[ACTION ITEM]:
Which of the lines below holds the string "recWindow"? Copy every line that does.

Saved entries
· · · · ·

-- ==== Sys2Proof/Machine/Sequencer.lean ====
section
/-!
DEFINITION. The tile sequencer: issue of operations, refusals, sends and transfers, fences, windows, and the
release of contexts (R194, R199-R221, R243-R247, R385, R472, R475, R545).
-/
namespace Sys2Proof.Machine

/-! ## Flows and phases (R190-R194) -/

/-- The slot table's entry of a flow. -/
def State.flowOf (s : State) (f : FlowId) : Option FlowSlot := s.mesh.slots.find? fun x => decide (x.flow = f)

/-- The offsets from phase `p` of a period's owned phases, nearest first. -/
def phaseOffsets (phases : List Nat) (p : Nat) : List Nat := (List.range 64).filter fun d => phases.contains ((p + d) % 64)

/-- The cycle of the (n + 1)-th owned phase at or after `v`. -/
def State.ownedAt (s : State) (phases : List Nat) (v : W64) (n : Nat) : Option W64 :=
  let ds := phaseOffsets phases (s.phase v)
  match ds with
  | [] => none
  | _ => (ds[n % ds.length]?).map fun d => v + BitVec.ofNat 64 (64 * (n / ds.length) + d)

/-- The first cycle at or after `e` whose phase a flow owns. -/
def State.firstOwned (s : State) (phases : List Nat) (e : W64) : W64 := (s.ownedAt phases e 0).getD e

/-- The first cycle that a flow's last injection leaves for its next (R194). -/
def State.freeAt (s : State) (f : FlowId) : W64 := ((s.mesh.flowFree.find? fun x => decide (x.1 = f)).map (·.2)).getD 0

/-- A flow has injected a flit now. -/
def State.flowUsed (s : State) (f : FlowId) : State :=
  { s with mesh := { s.mesh with flowFree := (f, s.now + 1) :: s.mesh.flowFree.filter fun x => decide (x.1 ≠ f) } }

/-! ## Send descriptors (R221) -/

def sdDest (d : Bytes) : Nat := fld d 0 1
def sdZone (d : Bytes) : Nat := fld d 1 1 % 16
def sdTenant (d : Bytes) : Bool := fld d 2 1 = 1
def sdFlow (d : Bytes) : Nat := fld d 4 2
def sdUnits (d : Bytes) : Nat := fld d 6 2
def sdAddr (d : Bytes) : Nat := fld d 8 3

/-- Reserved fields and ranges of a send descriptor (R221). -/
def sdOk (tenant : Bool) (d : Bytes) : Bool :=
  decide (sdDest d ≤ 68 ∧ fld d 1 1 < 16 ∧ fld d 2 1 = tenant.toNat ∧ fld d 3 1 = 0 ∧ fld d 11 1 = 0 ∧ fld d 12 4 = 0
    ∧ (tenant = true → sdFlow d = 0xFFFF) ∧ 1 ≤ sdUnits d ∧ sdUnits d ≤ 16383 ∧ sdAddr d % 256 = 0)

/-- The unit counter's key of a context, destination and zone (R221). -/
def unitKey (c : CtxNo) (dest zone : Nat) : Nat := (c.val * 128 + dest) * 16 + zone

/-! ## What an operation may hold (R209) -/

/-- The section an operation's index must lie in, and the index. -/
def opIndexOk (i : Image) (w : W64) : Bool :=
  let a := seqArg w
  match seqOp w with
  | 0x01 => decide (a < i.passes.length)
  | 0x02 => decide (1 ≤ a / 65536 ∧ a % 65536 + a / 65536 ≤ i.eng.length)
  | 0x03 => decide (a < i.padops.length)
  | 0x04 => decide (a < i.sends.length)
  | 0x07 => decide (a < i.memxs.length)
  | _ => true

/-- Opcode, DELTA and reserved fields (R209). -/
def opFieldsOk (w : W64) : Bool :=
  let a := seqArg w
  decide (1 ≤ seqDelta w) &&
  match seqOp w with
  | 0x00 | 0x0F => decide (a = 0)
  | 0x01 | 0x03 | 0x04 | 0x07 | 0x08 => decide (a < 65536)
  | 0x05 => decide (a < 2 ^ 18 ∧ 1 ≤ a / 16)
  | 0x06 => decide (a < 2 ^ 24 ∧ a % 64 = 0)
  | 0x0A => decide (a ≤ 2)
  | 0x02 | 0x09 => true
  | _ => false

/-- The device address of a MEMX's first line, where its span lies in the window it names (R245, R251). -/
def memxAddr (k : TaskCtx) (d : Bytes) : Option Nat :=
  let w := if mxWin d = 0 then k.win0 else k.win1
  let a := w.lo + mxOff d
  if w.valid ∧ a + 64 * mxLines d ≤ w.hi then some a else none

/-- The spans of a MEMX lie in the windows that it names (R150, R245). -/
def memxInside (i : Image) (k : TaskCtx) (w : W64) : Bool :=
  match i.memxs[seqArg w % 65536]? with
  | some d => (memxAddr k d).isSome && (k.span (mxPad d) (64 * mxLines d)).isSome
  | none => false

/-- Fields, index, a FLAGS row and a MEMX's spans in their windows, and no tenant-only operation in a radio task (R209, R245). -/
def opOk (i : Image) (k : TaskCtx) (w : W64) : Bool :=
  opFieldsOk w && opIndexOk i w
  && (decide (seqOp w ≠ 0x06) || (k.span (seqArg w) 64).isSome)
  && (decide (seqOp w ≠ 0x07) || memxInside i k w)
  && !(k.radio && decide (seqOp w = 0x0A))

/-- A SEND whose units do not all lie in the task's window (R151). -/
def sendOutside (i : Image) (k : TaskCtx) (w : W64) : Bool :=
  decide (seqOp w = 0x04) && (i.sends[seqArg w % 65536]?).any fun d => (k.span (sdAddr d) (256 * sdUnits d)).isNone

/-! ## Pending slots (R209) -/

/-- The contexts whose operations fill the pending slot that an operation needs: a tenant's never stands in the way of
radio (R23; log entry 27). -/
def State.slotUsers (s : State) (t : LTile) (k : TaskCtx) (w : W64) : List CtxNo :=
  let x := s.tiles.get t
  match seqOp w with
  | 0x01 =>
    match s.passDesc k (seqArg w % 65536) with
    | some (d, _) => (x.arr.pend.filter fun p => decide (p.part.val = dPart d) && (p.radio || !k.radio)).map (·.ctx)
    | none => []
  | 0x02 => (x.eng.pend.filter fun b => b.radio || !k.radio).map (·.ctx)
  | 0x03 => (x.cmp.pend.filter fun o => o.radio || !k.radio).map (·.ctx)
  | _ => []

/-- A tenant operation that another context's operation in the slot holds (R206; log entry 28). -/
def State.slotHolds (s : State) (t : LTile) (c : CtxNo) (k : TaskCtx) (w : W64) : Bool :=
  !k.radio && decide (s.slotUsers t k w ≠ []) && !(s.slotUsers t k w).contains c

/-- An operation refused by a full slot (R209): a radio operation, or a tenant's whose own task fills the slot. -/
def State.slotRefuses (s : State) (t : LTile) (c : CtxNo) (k : TaskCtx) (w : W64) : Bool :=
  decide (s.slotUsers t k w ≠ []) && !s.slotHolds t c k w

/-! ## The last cycle of effect (R201, R209, R246, R247) -/

/-- The planned start of a pass issued now and its last drain cycle, when nothing holds it. Passes of the other duty do not count:
a frozen pass does not run, and no tenant pass starts inside a window (R79, R206). -/
def State.planPass (s : State) (t : LTile) (radio : Bool) (d : Bytes) : W64 × W64 :=
  let a := s.arr t
  let part := dPart d
  let busy : List (Nat × W64 × Nat × W64) :=
    (a.run.filter fun p => p.radio == radio).map (fun p => (p.part.val, p.start, p.kc, p.start + BitVec.ofNat 64 (dLast p.desc)))
    ++ (a.pend.filter fun p => p.radio == radio).map (fun p => (p.part.val, p.plan, p.kc, p.planLast))
  let start := busy.foldl (fun v (q, st, kc, last) =>
    if partMeet q part then
      let e := if dChain d ∧ q = part then st + BitVec.ofNat 64 kc else last + 1
      if v < e then e else v
    else v) (s.now + 2)
  (start, start + BitVec.ofNat 64 (dLast d))

/-- The planned last result write of an engine block issued now. -/
def State.planBlock (s : State) (t : LTile) (ws : List (Nat × W64 × Bool)) : W64 :=
  let e := s.eng t
  let v := later (s.now + 2) e.next
  let v := (e.blocks.filter (·.radio)).foldl (fun v b => later v (blockSpan b.todo (later s.now e.next)).1) v
  (blockSpan ws v).2

/-- The instructions of an SGE operation. -/
def sgeWords (i : Image) (w : W64) : List (Nat × W64 × Bool) :=
  let first := seqArg w % 65536
  let n := seqArg w / 65536
  unroll n ((List.range n).filterMap fun j => (i.eng[first + j]?).map fun x => (first + j, x))

/-- The planned last cycle of a pad operation issued now. -/
def State.planPadOp (s : State) (t : LTile) (k : TaskCtx) (d : Bytes) : W64 :=
  let st := match (s.cmp t).run with
    | some o =>
      let e := s.now + BitVec.ofNat 64 (poT k.base o.desc - o.cyc)
      if s.now + 2 < e then e else s.now + 2
    | none => s.now + 2
  st + BitVec.ofNat 64 (poT k.base d - 1)

/-- Flits of a queue entry that wait for injection. -/
def RadioQ.flits (q : RadioQ) : Nat := if q.memx.isSome then q.left else ceilDiv q.left 2

/-- The first cycle that the flits waiting on a flow leave for what comes behind them, from `v` on: they go in order, one in each
owned phase (R194). -/
def State.behind (s : State) (x : FlowSlot) (v : W64) : W64 :=
  (s.mesh.radioQ.filter fun q => decide (q.flow = x.flow)).foldl (fun v q =>
    ((s.ownedAt x.phases (later v q.earliest) (q.flits - 1)).map (· + 1)).getD v) (later v (s.freeAt x.flow))

/-- The last landing of a radio SEND issued now (R194); none where its flow owns no phase. -/
def State.planSend (s : State) (k : TaskCtx) (d : Bytes) : Option W64 :=
  (s.flowOf (.declared (fin 64 k.owner) (sdFlow d))).bind fun x =>
    (s.ownedAt x.phases (later (s.now + 1) (s.behind x 0)) (ceilDiv (sdUnits d) 2 - 1)).map fun v =>
      v + (if 64 ≤ sdDest d ∧ sdDest d < 68 then 88 else 64)
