-- ==== Sys2Proof/Machine/ImageFile.lean ====
section
/-!
DEFINITION. Schedule images as byte strings: the header, the sections, and the checks of R188 that Fenen makes before
it accepts one (R188, R214-R221, R545 apart).
-/
namespace Sys2Proof.Machine

/-! ## Header and sections (R214, R215) -/

def allZero (b : Bytes) (off len : Nat) : Bool := (slice b off len).all (· == 0)

/-- The SHA-384 bytes of a string. -/
def hash48 (b : Bytes) : Bytes := toBytes (Config.sha384 b) 48

/-- Entry size of a section TYPE; 0 for no TYPE. -/
def entrySize (ty : Nat) : Nat :=
  if ty = 1 ∨ ty = 4 ∨ ty = 5 ∨ ty = 7 then 32 else if ty = 2 ∨ ty = 3 then 8 else if ty = 6 ∨ (8 ≤ ty ∧ ty ≤ 10) then 16 else 0

/-- A section of an image. -/
structure Sect where
  ty : Nat
  resv : Nat
  off : Nat
  len : Nat
  count : Nat
  deriving DecidableEq, Repr

/-- The section table. -/
def sections (b : Bytes) : List Sect :=
  (List.range (fld b 12 2)).map fun i =>
    let o := 128 + 16 * i
    ⟨fld b o 2, fld b (o + 2) 2, fld b (o + 4) 4, fld b (o + 8) 4, fld b (o + 12) 4⟩

/-- The fields of the header under item 1 of R188, by the offset of each that fails: for reserved bytes the first that is
not 0 (log entry 54). -/
def headerBad (b : Bytes) (tenant ordered : Bool) (avail : Nat) : List Nat :=
  let len := fld b 8 4
  [(0, decide (fld b 0 4 = 0x49535649)), (4, decide (fld b 4 2 = 1)), (6, decide (fld b 6 1 = tenant.toNat)),
   (8, decide (len % 64 = 0 ∧ 128 ≤ len ∧ len ≤ avail)), (12, decide (1 ≤ fld b 12 2 ∧ fld b 12 2 ≤ 4096 ∧ 128 + 16 * fld b 12 2 ≤ avail)),
   (14, decide (fld b 14 1 = ordered.toNat)), (15, allZero b 15 1),
   (16, decide (slice b 16 48 = hash48 (slice b 128 (len - 128))))].filterMap (fun (o, ok) => if ok then none else some o)
  ++ (((List.range 56).map (72 + ·)).find? fun o => decide (b.getD o 0 ≠ 0)).toList

/-- Whether a section stands right beside those before it (R215). -/
def sectOk (b : Bytes) (tenant : Bool) (before : List Sect) (x : Sect) : Bool :=
  decide (entrySize x.ty ≠ 0 ∧ x.resv = 0 ∧ x.off % 64 = 0 ∧ 128 + 16 * fld b 12 2 ≤ x.off ∧ x.off + x.len ≤ Nat.min (fld b 8 4) b.length
    ∧ x.count * entrySize x.ty ≤ x.len)
  && before.all (fun y => decide (y.ty ≠ x.ty) && !overlaps x.off (x.off + x.len) y.off (y.off + y.len))
  && !(tenant && (x.ty == 8 || x.ty == 9))

/-- The sections that stand right, and the offsets of the entries of the others. -/
def sectSplit (b : Bytes) (tenant : Bool) : List Sect × List Nat :=
  let all := sections b
  ((List.range all.length).zip all).foldl (fun (g : List Sect × List Nat) (i, x) =>
    if sectOk b tenant g.1 x then (enq g.1 x, g.2) else (g.1, enq g.2 (128 + 16 * i))) ([], [])

/-- The entries of a section. -/
def sectOf (good : List Sect) (b : Bytes) (ty : Nat) : List Bytes :=
  match good.find? fun x => x.ty == ty with
  | none => []
  | some x => (List.range x.count).map fun i => slice b (x.off + entrySize ty * i) (entrySize ty)

/-- The image that a byte string holds, from the sections of it that stand right. -/
def imageOfBytes (b : Bytes) : Image :=
  let tenant := decide (fld b 6 1 = 1)
  let good := (sectSplit b tenant).1
  { tenant := tenant, ordered := fld b 14 1 % 2 = 1, length := fld b 8 4, hash := slice b 16 48,
    recs := sectOf good b 1, ops := (sectOf good b 2).map (ofBytes 64), eng := (sectOf good b 3).map (ofBytes 64),
    passes := sectOf good b 4, padops := sectOf good b 5, sends := sectOf good b 6, memxs := sectOf good b 7, wins := sectOf good b 8,
    flows := sectOf good b 9, kernels := sectOf good b 10,
    passOff := ((good.find? fun x => x.ty == 4).map (·.off)).getD 0 }

/-! ## Entries -/

/-- Fields of a dispatch record (R216), and the range of its pad window (R150). -/
def recOk (tenant : Bool) (r : Bytes) : Bool :=
  decide (fld r 0 1 = tenant.toNat ∧ fld r 3 1 = 0 ∧ fld r 7 1 = 0 ∧ fld r 11 1 = 0 ∧ fld r 12 2 < 4096
    ∧ recBase r % 64 = 0 ∧ recBound r % 64 = 0 ∧ recBase r < recBound r ∧ recBound r ≤ 0xC00000)
  && (if tenant then decide ((recTile r < 64 ∨ recTile r = 0xFF) ∧ recCtx r = 0xFF ∧ recWindow r = 0xFFFF)
      else decide (recTile r < 64 ∧ recCtx r < 8 ∧ fld r 24 4 = 0))

/-- Fields of a flow entry (R219). -/
def flowOk (f : Bytes) : Bool := decide (fld f 2 1 ≤ 68 ∧ fld f 3 1 ≤ 68 ∧ 1 ≤ fld f 4 1 ∧ fld f 4 1 ≤ 32) && allZero f 5 11

/-- A list without repeats. -/
def noRepeats (l : List Nat) : Bool := l.eraseDups.length == l.length

/-- The operations of a dispatch record. -/
def Image.opsOf (i : Image) (r : Bytes) : List W64 := (i.ops.drop (recSeqFirst r)).take (recSeqCount r)

/-- A dispatch record as a task in an allocation that starts at 0, for the checks against its window. -/
def recTask (i : Image) (r : Bytes) : TaskCtx :=
  { radio := !i.tenant, img := .epoch, recIdx := 0, owner := 0, base := recBase r, bound := recBound r, srow := recSrow r }

/-- Whether an operation of a dispatch record uses entry `n` of the section of opcode `op`. -/
def Image.uses (i : Image) (r : Bytes) (op n : Nat) : Bool :=
  (i.opsOf r).any fun w => decide (seqOp w = op ∧ seqArg w % 65536 = n)

/-- Entries that fail, with their index. -/
def failing (l : List Bytes) (ok : Nat → Bytes → Bool) : List Nat :=
  ((List.range l.length).zip l).filterMap fun (n, d) => if ok n d then none else some n

/-- A descriptor that holds for every record that uses it. -/
def Image.forUsers (i : Image) (op n : Nat) (ok : Bytes → Bool) : Bool := i.recs.all fun r => !i.uses r op n || ok r

/-- The violations of items 1-7 of R188 in an image's entries: (item, section TYPE, index). -/
def Image.itemsBad (i : Image) : List (Nat × Nat × Nat) :=
  let t := i.tenant
  let tag (item ty : Nat) (l : List Nat) : List (Nat × Nat × Nat) := l.map fun n => (item, ty, n)
  let twice (l : List Bytes) (len : Nat) (n : Nat) (d : Bytes) : Bool := (l.take n).any fun e => decide (fld e 0 len = fld d 0 len)
  tag 1 1 (failing i.recs fun _ r => recOk t r)
  ++ tag 1 9 (failing i.flows fun n f => flowOk f && !twice i.flows 2 n f)
  ++ tag 1 10 (failing i.kernels fun n k => !twice i.kernels 4 n k)
  ++ tag 3 4 (failing i.passes fun n d => (dStaticFault d).isNone && i.forUsers 1 n fun r => dInWindow (recTask i r) d)
  ++ tag 3 5 (failing i.padops fun n d => (poStaticFault d).isNone && i.forUsers 3 n fun r => (poFault (recTask i r) d).isNone)
  ++ tag 3 6 (failing i.sends fun n d => sdOk t d && i.forUsers 4 n fun r =>
      ((recTask i r).span (sdAddr d) (256 * sdUnits d)).isSome
      && (t || i.flows.any fun f => decide (fld f 0 2 = sdFlow d ∧ fld f 2 1 = recTile r ∧ fld f 3 1 = sdDest d)))
  ++ tag 3 7 (failing i.memxs fun n d => mxOk t i.ordered d && i.forUsers 7 n fun r => ((recTask i r).span (mxPad d) (64 * mxLines d)).isSome)
  ++ tag 4 3 (failing (i.eng.map fun w => toBytes w 8) fun _ b => wordOk (ofBytes 64 b))
  ++ tag 5 2 (failing (i.ops.map fun w => toBytes w 8) fun _ b => let w := ofBytes 64 b; opFieldsOk w && opIndexOk i w)
  ++ tag 5 1 (failing i.recs fun _ r =>
      decide (1 ≤ recSeqCount r ∧ recSeqFirst r + recSeqCount r ≤ i.ops.length)
      && (match (i.opsOf r).getLast? with | some w => decide (seqOp w = 0x0F) | none => false)
      && (i.opsOf r).all fun w => decide (seqOp w ≠ 0x06) || ((recTask i r).span (seqArg w) 64).isSome)
  ++ (if t then [] else
    tag 6 2 (failing (i.ops.map fun w => toBytes w 8) fun _ b => decide (seqOp (ofBytes 64 b) ≠ 0x0A))
    ++ tag 7 8 (failing i.wins fun n w =>
        decide (fld w 0 1 < 64 ∧ fld w 1 1 ≤ 1 ∧ fld w 12 4 = 0 ∧ 1 ≤ winLen w ∧ winLen w ≤ 240 ∧ winStart w + winLen w ≤ winPeriod w
          ∧ winBudget w < 8192 * winLen w)
        && (match i.recs[winTask w]? with
            | some r => decide (!recTenant r ∧ recTile r = winTile w ∧ recWindow r = n)
            | none => false))
    ++ tag 7 1 (failing i.recs fun n r => recTenant r || (match i.wins[recWindow r]? with
        | some w => decide (winTask w = n)
        | none => false)))

/-- Required sections that an image lacks (R215), one for each. -/
def missing (b : Bytes) (tenant : Bool) (good : List Sect) : List Nat :=
  let sends := (sectOf good b 2).any fun w => decide (seqOp (ofBytes 64 w) = 0x04)
  ((if tenant then [1, 2, 10] else if sends then [1, 2, 8, 9] else [1, 2, 8]).filter fun ty => !good.any fun x => x.ty == ty).map fun _ => 0

/-- Every violation of items 1-7 of R188 in a byte string: (item, TYPE, index). Where the section table does not fit,
nothing beyond the header can be read. A missing section has no entry: its offset is 0 (log entry 54). -/
def imageBad (b : Bytes) (tenant ordered : Bool) : List (Nat × Nat × Nat) :=
  let hb := headerBad b tenant ordered b.length
  let st := if fld b 7 1 = 0xB1 then [] else [(2, 0, 7)]
  let g := sectSplit b tenant
  hb.map (fun o => (1, 0, o)) ++ st
  ++ (if hb.contains 12 then [] else
    (g.2 ++ missing b tenant g.1).map (fun o => (1, 0, o)) ++ { imageOfBytes b with tenant := tenant }.itemsBad)

/-- The largest BOUND of an image's records (R330). -/
def Image.maxBound (i : Image) : Nat := i.recs.foldl (fun m r => Nat.max m (recBound r)) 0

end Sys2Proof.Machine
end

· · · · ·

[ANSWER BELOW]:
  && (if tenant then decide ((recTile r < 64 ∨ recTile r = 0xFF) ∧ recCtx r = 0xFF ∧ recWindow r = 0xFFFF)
            | some r => decide (!recTenant r ∧ recTile r = winTile w ∧ recWindow r = n)
    ++ tag 7 1 (failing i.recs fun n r => recTenant r || (match i.wins[recWindow r]? with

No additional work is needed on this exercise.